**What this task involves**.
Copy the lines below exactly. Start at the first and finish with the line containing "lastFault := some kind".

**Listed entries**.
/-- `State.still` after one outlet fault has been reported (R189): the flag, the counter, the last-fault field, and with the
response ISOLATE the state FAULT with its kind. -/
def reported (s : State) (kind : FaultKind) (ch : Chan) (before : Still) : Still :=
  let o := before.outlets[ch]
  let isolated := decide (s.fru.responses.get kind = .isolate) && (s.outlet ch).state.isolable
  { before with
    otherFlags := before.otherFlags ||| Flag.bit .outletFault
    outletFaults := countUp before.outletFaults
    outlets := before.outlets.set ch
      { o with
        lastFault := some kind
        faultKind := if isolated then some kind else o.faultKind
        inFault := isolated || o.inFault } }

/-- A timer short of its limit counts one half-second on. -/
def CountsOn (limit : Nat) (before after : Timer) : Prop := ∀ n, before = some n → n < limit → after = some (n + 1)

/-- The line's timers, the meter window and the timers of the stages and services count on (R44, R54, R55, R61, R86, R94, R129,
R140, R176, R178, R182, R184). -/
def LineAndShareTimersCount (s t : State) : Prop :=
  CountsOn 20 s.meterWindow t.meterWindow ∧
  CountsOn (s.limit Image.tSelf) s.memb.ownLanding t.memb.ownLanding ∧
  CountsOn (s.limit Image.syncWindow) s.memb.syncWindow t.memb.syncWindow ∧
  CountsOn (s.limit Image.tKeep) s.liu.retryPause t.liu.retryPause ∧
  (∀ p : Stn, CountsOn (s.limit Image.tExp) s.ledger.silence[p] t.ledger.silence[p]) ∧
  (∀ v, CountsOn (s.limit Image.tReclaim) (s.hold.get v).reclaimTimer (t.hold.get v).reclaimTimer ∧
    CountsOn (s.callDelay v) (s.supply.get v).callTimer (t.supply.get v).callTimer ∧
    CountsOn (s.dropHold v) (s.supply.get v).dropTimer (t.supply.get v).dropTimer) ∧
  (∀ v k, CountsOn (s.giveHold v) (s.classHold v k).spareTimer (t.classHold v k).spareTimer ∧
    CountsOn (s.blockTicks v k) (s.queue v k).blockTimer (t.queue v k).blockTimer) ∧
  ∀ (ch : Chan) (c : StageCfg), s.stageCfg? ch = some c →
    CountsOn (2 * c.warmUpLimit) (s.stage ch).warmUp (t.stage ch).warmUp ∧
    CountsOn (2 * c.lockoutTime) (s.stage ch).lockout (t.stage ch).lockout

/-- The outlet timers count on; a stroke timer with feedback runs on past the overrun; a run's remaining time counts down only
while it is RUNNING with its valve SETTLED (R103, R107, R110, R134, R136, R138, R139, R164, R168). -/
def OutletTimersCount (s t : State) : Prop :=
  ∀ (ch : Chan) (c : OutletCfg), s.outletCfg? ch = some c →
    let o := s.outlet ch
    let o' := t.outlet ch
    (∀ n, o.idleTimer = .running n → n < OutletCfg.idleTicks c → o'.idleTimer = .running (n + 1)) ∧
    (∀ x, o.idleTimer = x → (∀ n, x ≠ .running n) → o'.idleTimer = x) ∧
    CountsOn (OutletCfg.periodTicks c) o.pulseTimer o'.pulseTimer ∧
    CountsOn (OutletCfg.lengthTicks c) o.pulseLength o'.pulseLength ∧
    CountsOn (OutletCfg.suspensionTicks c) o.suspension o'.suspension ∧
    CountsOn (OutletCfg.strokeTicks c) o.drift o'.drift ∧
    (c.feedback = true → ∀ n, o.stroke = some n → o'.stroke = some (n + 1)) ∧
    (c.feedback = false → CountsOn (OutletCfg.strokeTicks c) o.stroke o'.stroke) ∧
    (o.state = .running → o.moving = false → o'.runRemaining + 1 = o.runRemaining) ∧
    (o.state ≠ .running ∨ o.moving = true → o'.runRemaining = o.runRemaining)

end Sys2Proof.Claims

open Sys2Proof Sys2Proof.Machine Sys2Proof.Claims

/-! ### The queue of commands, time, and rules over every command -/

/-- A step takes the command at the front of the queue and runs it with the queue's rest. -/
def Obligations.StepTakesTheFront : Prop :=
  ∀ (c : Instr) (rest : List Instr) (s : State), s.pending = c :: rest → step s = exec c { s with pending := rest }

/-- On an empty queue half a second passes (log 2, the model's choice): nothing happens while the station does not act; with
no expiry due, every running timer of the station counts on and what `State.still` holds stays but for the meter window's
timer; with one expiry due, its command is run on the state in which the other timers have counted on (logs 3, 4). -/
def Obligations.IdleStepPassesTime : Prop :=
  ∀ s : State, s.pending = [] →
    (s.acts = false → step s = .next s) ∧
    (s.acts = true → s.dueEvents = [] → ∃ t, step s = .next t ∧
      t.still = { s.still with meterWindow := t.meterWindow } ∧
      LineAndShareTimersCount s t ∧ OutletTimersCount s t ∧
      t.liu.queue = s.liu.queue ∧ t.memb.station = s.memb.station) ∧
    (∀ c, s.acts = true → s.dueEvents = [c] → step s = exec c s.passTime)

/-- Every command, in every state, answers a next state and leaves the queue of waiting commands as it is. That one whose event
cannot happen still answers a next state is the model's choice (log 5), and the queue is the model's own (log 25). -/
def Obligations.EveryCommandAnswers : Prop :=
  ∀ (c : Instr) (s : State), Answers c s fun t => t.pending = s.pending

/-- A flag once set stays set until CLEAR-FLAGS or a full reset, which leaves START (R193, R194). -/
def Obligations.FlagsStayUntilCleared : Prop :=
  ∀ (c : Instr) (s : State), (∀ m, c ≠ .clearFlags m) →
    Answers c s fun t => t.station = .start ∨ ∀ f, s.flagSet f = true → t.flagSet f = true

/-- A station in INERT stays there, its copy untouched, whatever the command, but for a full reset: by power-on, by the
RESET pin, or once the response to RESTART has been sent (R4, R202). -/
def Obligations.InertIsLeftByResetOnly : Prop :=
  ∀ (c : Instr) (s : State), s.station = .inert →
    Answers c s fun t =>
      (t.station = .inert ∧ t.ledger.copy = s.ledger.copy ∧ t.loader.image = s.loader.image) ∨
      (t.station = .start ∧
        (c = .powerOn ∨ c = .resetPinAsserted ∨ c = .resetPinReleased ∨
          (c = .responseSent ∧ s.serial.resetWaiting = true)))

/-- What the blocks do of themselves in an event leaves alone all that `State.still` holds, whatever the command was, as
long as no RESTART is asked for. -/
def Obligations.ReactionsLeaveStill : Prop := ∀ s : State, Staying s → s.settle.still = s.still

/-- What an event leaves in MEMBER: an own offer that is not the intended one has an OFFER under way (R181), an announced want
that does not match the mark has a WANT under way (R85), an unmet amount that headroom allows has a TAKE outstanding (R81),
nothing is left to give (R88), and a silence of T_keep has a KEEP or HAIL under way (R60). -/
def Sys2Proof.Claims.SharesAreServed (t : State) : Prop :=
    ∀ v : Svc,
      (t.intendedOffer v ≠ t.ownOffer v → t.keyBusy (.offer v) = true) ∧
      (wantMismatch (t.hold.get v).wantMark (t.unmetTotal v) (t.ownEntry.want v) (t.svcSetting v ServiceCfg.wantOn) = true →
        t.keyBusy (.want v) = true) ∧
      ((t.hold.get v).outstanding = none → ∀ k, t.unmet v k = 0 ∨ t.headroom v = 0) ∧
      (∀ k, t.ownHolding v k ≤ t.waitingGive v k + max (t.sumBounds v k) (t.classHold v k).keep) ∧
      (Timer.atLeast (t.limit Image.tKeep) t.memb.ownLanding = true → t.refreshBusy = true)

/-- A peer silent for T_exp is a lapse candidate or named by a LAPSE under way (R62, R63), and a candidate or a LAPSE of self
asked for leaves the LAPSE key no time free (R49). -/
def Sys2Proof.Claims.LapsesAreServed (t : State) : Prop :=
  (∀ n : Stn, n ≠ t.own → (t.entry n).isMember = true → Timer.atLeast (t.limit Image.tExp) t.ledger.silence[n] = true →
    t.ledger.candidates.any (fun p => p.1 == n) = true ∨ t.lapseNames n = true) ∧
  (t.memb.lapseSelfRequested = true ∨ t.ledger.candidates ≠ [] → t.keyBusy .lapse = true)

/-- No ALWAYS stage stands DOWN with its trip input deasserted (R183). -/
def Sys2Proof.Claims.AlwaysStagesAreCalled (t : State) : Prop :=
  ∀ (ch : Chan) (c : StageCfg), t.stageCfg? ch = some c → c.mode = .always → t.pins.trip[ch] = false →
    (t.stage ch).state ≠ .down

/-- A class is within its keep, or the steps of a keep cut have nothing left to lower in it: among the outlets with a grant above
0 that are not guarded, or all of them unless it is a duty cut, no pulse in OPENING or HELD, no ACTIVE modulating outlet or
MONITOR in the reverse order, and no RUNNING run in the start order (R146 to R150). -/
def Sys2Proof.Claims.CutIsMade (keep : Nat) (duty : Bool) (guarded : Chan → Bool) (t : State) (v : Svc) (k : Cls) : Prop :=
  t.sumGrants v k ≤ keep ∨
  ∀ (ch : Chan) (c : OutletCfg), t.outletCfg? ch = some c → 0 < (t.outlet ch).grant →
    (duty = false ∨ guarded ch = false) →
    (ch ∈ t.reverseOrder v k →
      (t.outlet ch).pulsePhase ≠ .opening ∧ (t.outlet ch).pulsePhase ≠ .held ∧
      (c.modulating?.isSome = true → (t.outlet ch).state ≠ .active) ∧ c.valve?.isSome = true) ∧
    (ch ∈ t.app.startOrder.get v k → (t.outlet ch).state ≠ .running)

/-- e^S_k: the own shortage duty of the class and the shortage carried into it (R87). -/
def Sys2Proof.Claims.shortageOn (t : State) (v : Svc) (k : Cls) : Nat :=
  shortageDuty t.ledger.copy v t.own k + (t.classHold v k).carriedShortage

/-- e^X_k: the own reclaim duty of the class and the reclaim carried into it; 0 for class 0 (R87). -/
def Sys2Proof.Claims.reclaimOn (t : State) (v : Svc) (k : Cls) : Nat :=
  if k = .c0 then 0 else (reclaimDuties t.ledger.copy v t.own).get k + (t.classHold v k).carriedReclaim

/-- The keep amount of a class is the smallest of the normal term, which is the target while the class is releasing and the
holding otherwise (R86), of h − e^S and of h − e^X, neither below 0; its duty mark says whether one of the last two is below the
first (R87). -/
def Sys2Proof.Claims.KeepIsComputed (t : State) (v : Svc) (k : Cls) : Prop :=
  let c := t.classHold v k
  let h := t.ownHolding v k
  let normal := if c.releasing then t.target v k else h
  c.keep = min normal (min (h - shortageOn t v k) (h - reclaimOn t v k)) ∧
  (c.dutyMark = true ↔ h - shortageOn t v k < normal ∨ h - reclaimOn t v k < normal)

/-- What a class's duty exceeds the amount it can give while the guard holds, h less its guarded grants (R90), is carried to the
class above, from class 3, into which nothing is carried, to class 0, into which no reclaim is; what then remains is the unplaced
shortage and the unplaced reclaim (R91, R92). -/
def Sys2Proof.Claims.CarriesAreComputed (t : State) (v : Svc) : Prop :=
  let give (k : Cls) : Nat := t.ownHolding v k - t.guardedTotal v k
  let c := t.classHold v
  ((c .c3).carriedShortage = 0 ∧ (c .c2).carriedShortage = shortageOn t v .c3 - give .c3 ∧
    (c .c1).carriedShortage = shortageOn t v .c2 - give .c2 ∧ (c .c0).carriedShortage = shortageOn t v .c1 - give .c1 ∧
    (t.hold.get v).unplacedShortage = shortageOn t v .c0 - give .c0) ∧
  ((c .c3).carriedReclaim = 0 ∧ (c .c2).carriedReclaim = reclaimOn t v .c3 - give .c3 ∧
    (c .c1).carriedReclaim = reclaimOn t v .c2 - give .c2 ∧ (c .c0).carriedReclaim = 0 ∧
    (t.hold.get v).unplacedReclaim = reclaimOn t v .c1 - give .c1)
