@[simp] theorem State.answer_pending (st : Status) (d : List Byte) : (s.answer st d).pending = s.pending := rfl
@[simp] theorem State.answer_pins (st : Status) (d : List Byte) : (s.answer st d).pins = s.pins := rfl
@[simp] theorem State.answer_ledger (st : Status) (d : List Byte) : (s.answer st d).ledger = s.ledger := rfl
@[simp] theorem State.answer_liu (st : Status) (d : List Byte) : (s.answer st d).liu = s.liu := rfl
@[simp] theorem State.answer_memb (st : Status) (d : List Byte) : (s.answer st d).memb = s.memb := rfl
@[simp] theorem State.answer_hold (st : Status) (d : List Byte) : (s.answer st d).hold = s.hold := rfl
@[simp] theorem State.answer_outlets (st : Status) (d : List Byte) : (s.answer st d).outlets = s.outlets := rfl
@[simp] theorem State.answer_app (st : Status) (d : List Byte) : (s.answer st d).app = s.app := rfl
@[simp] theorem State.answer_stages (st : Status) (d : List Byte) : (s.answer st d).stages = s.stages := rfl
@[simp] theorem State.answer_supply (st : Status) (d : List Byte) : (s.answer st d).supply = s.supply := rfl
@[simp] theorem State.answer_meterWindow (st : Status) (d : List Byte) :
    (s.answer st d).meterWindow = s.meterWindow := rfl
@[simp] theorem State.answer_fru (st : Status) (d : List Byte) : (s.answer st d).fru = s.fru := rfl
@[simp] theorem State.answer_loader (st : Status) (d : List Byte) : (s.answer st d).loader = s.loader := rfl
@[simp] theorem State.answer_serial (st : Status) (d : List Byte) :
    (s.answer st d).serial = { s.serial with busy := true, replies := s.serial.replies ++ [⟨st, d, true⟩] } := rfl
@[simp] theorem State.answer_now (st : Status) (d : List Byte) : (s.answer st d).now = s.now := rfl
@[simp] theorem State.answer_freeUses (st : Status) (d : List Byte) : (s.answer st d).freeUses = s.freeUses := rfl

@[simp] theorem State.fullReset_pending : s.fullReset.pending = s.pending := rfl
@[simp] theorem State.fullReset_pins : s.fullReset.pins = s.pins := rfl
@[simp] theorem State.fullReset_ledger : s.fullReset.ledger = State.reset.ledger := rfl
@[simp] theorem State.fullReset_liu : s.fullReset.liu = State.reset.liu := rfl
@[simp] theorem State.fullReset_memb : s.fullReset.memb = State.reset.memb := rfl
@[simp] theorem State.fullReset_hold : s.fullReset.hold = State.reset.hold := rfl
@[simp] theorem State.fullReset_outlets : s.fullReset.outlets = State.reset.outlets := rfl
@[simp] theorem State.fullReset_app : s.fullReset.app = State.reset.app := rfl
@[simp] theorem State.fullReset_stages : s.fullReset.stages = State.reset.stages := rfl
@[simp] theorem State.fullReset_supply : s.fullReset.supply = State.reset.supply := rfl
@[simp] theorem State.fullReset_meterWindow : s.fullReset.meterWindow = State.reset.meterWindow := rfl
@[simp] theorem State.fullReset_fru : s.fullReset.fru = State.reset.fru := rfl
@[simp] theorem State.fullReset_loader : s.fullReset.loader = Loader.initial (!s.pins.reset) := rfl
@[simp] theorem State.fullReset_serial : s.fullReset.serial = State.reset.serial := rfl
@[simp] theorem State.fullReset_now : s.fullReset.now = s.now := rfl
@[simp] theorem State.fullReset_freeUses : s.fullReset.freeUses = s.freeUses := rfl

**Written answer**.
/-- `State.still` after one outlet fault has been reported (R189): the flag, the counter, the last-fault field, and with the
response ISOLATE the state FAULT with its kind. -/
def reported (s : State) (kind : FaultKind) (ch : Chan) (before : Still) : Still :=
  let o := before.outlets[ch]
  let isolated := decide (s.fru.responses.get kind = .isolate) && (s.outlet ch).state.isolable
  { before with
    otherFlags := before.otherFlags ||| Flag.bit .outletFault
    outletFaults := countUp before.outletFaults
    outlets := before.outlets.set ch
      { o with
        lastFault := some kind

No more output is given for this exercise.